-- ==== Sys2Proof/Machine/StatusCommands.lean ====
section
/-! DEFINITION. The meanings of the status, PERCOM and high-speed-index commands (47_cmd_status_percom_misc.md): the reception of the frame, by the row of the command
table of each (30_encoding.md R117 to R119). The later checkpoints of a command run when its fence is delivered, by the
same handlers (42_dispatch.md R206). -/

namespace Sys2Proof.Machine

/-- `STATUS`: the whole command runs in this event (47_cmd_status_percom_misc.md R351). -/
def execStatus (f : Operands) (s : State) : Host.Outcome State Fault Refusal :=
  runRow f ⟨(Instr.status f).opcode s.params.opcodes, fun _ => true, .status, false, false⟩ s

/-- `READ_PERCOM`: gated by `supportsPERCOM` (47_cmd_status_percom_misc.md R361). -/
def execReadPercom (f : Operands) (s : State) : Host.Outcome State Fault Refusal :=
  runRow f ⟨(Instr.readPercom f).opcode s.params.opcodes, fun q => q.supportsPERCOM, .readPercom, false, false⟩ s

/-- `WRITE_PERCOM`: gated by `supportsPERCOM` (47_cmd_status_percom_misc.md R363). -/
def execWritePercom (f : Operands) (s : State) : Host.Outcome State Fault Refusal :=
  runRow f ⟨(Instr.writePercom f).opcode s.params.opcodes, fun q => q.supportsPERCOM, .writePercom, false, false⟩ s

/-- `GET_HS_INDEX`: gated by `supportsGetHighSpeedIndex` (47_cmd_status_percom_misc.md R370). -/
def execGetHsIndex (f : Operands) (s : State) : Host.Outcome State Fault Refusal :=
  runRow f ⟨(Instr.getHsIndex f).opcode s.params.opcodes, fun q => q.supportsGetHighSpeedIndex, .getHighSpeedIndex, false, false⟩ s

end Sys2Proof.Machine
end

**About this exercise**. Output these and nothing else: the lines from the one holding "(47_cmd_status_percom_misc.md R370). -/" through the final line of the entries above, exactly as they appear.

**Output**.
/-- `GET_HS_INDEX`: gated by `supportsGetHighSpeedIndex` (47_cmd_status_percom_misc.md R370). -/
def execGetHsIndex (f : Operands) (s : State) : Host.Outcome State Fault Refusal :=
  runRow f ⟨(Instr.getHsIndex f).opcode s.params.opcodes, fun q => q.supportsGetHighSpeedIndex, .getHighSpeedIndex, false, false⟩ s

end Sys2Proof.Machine
end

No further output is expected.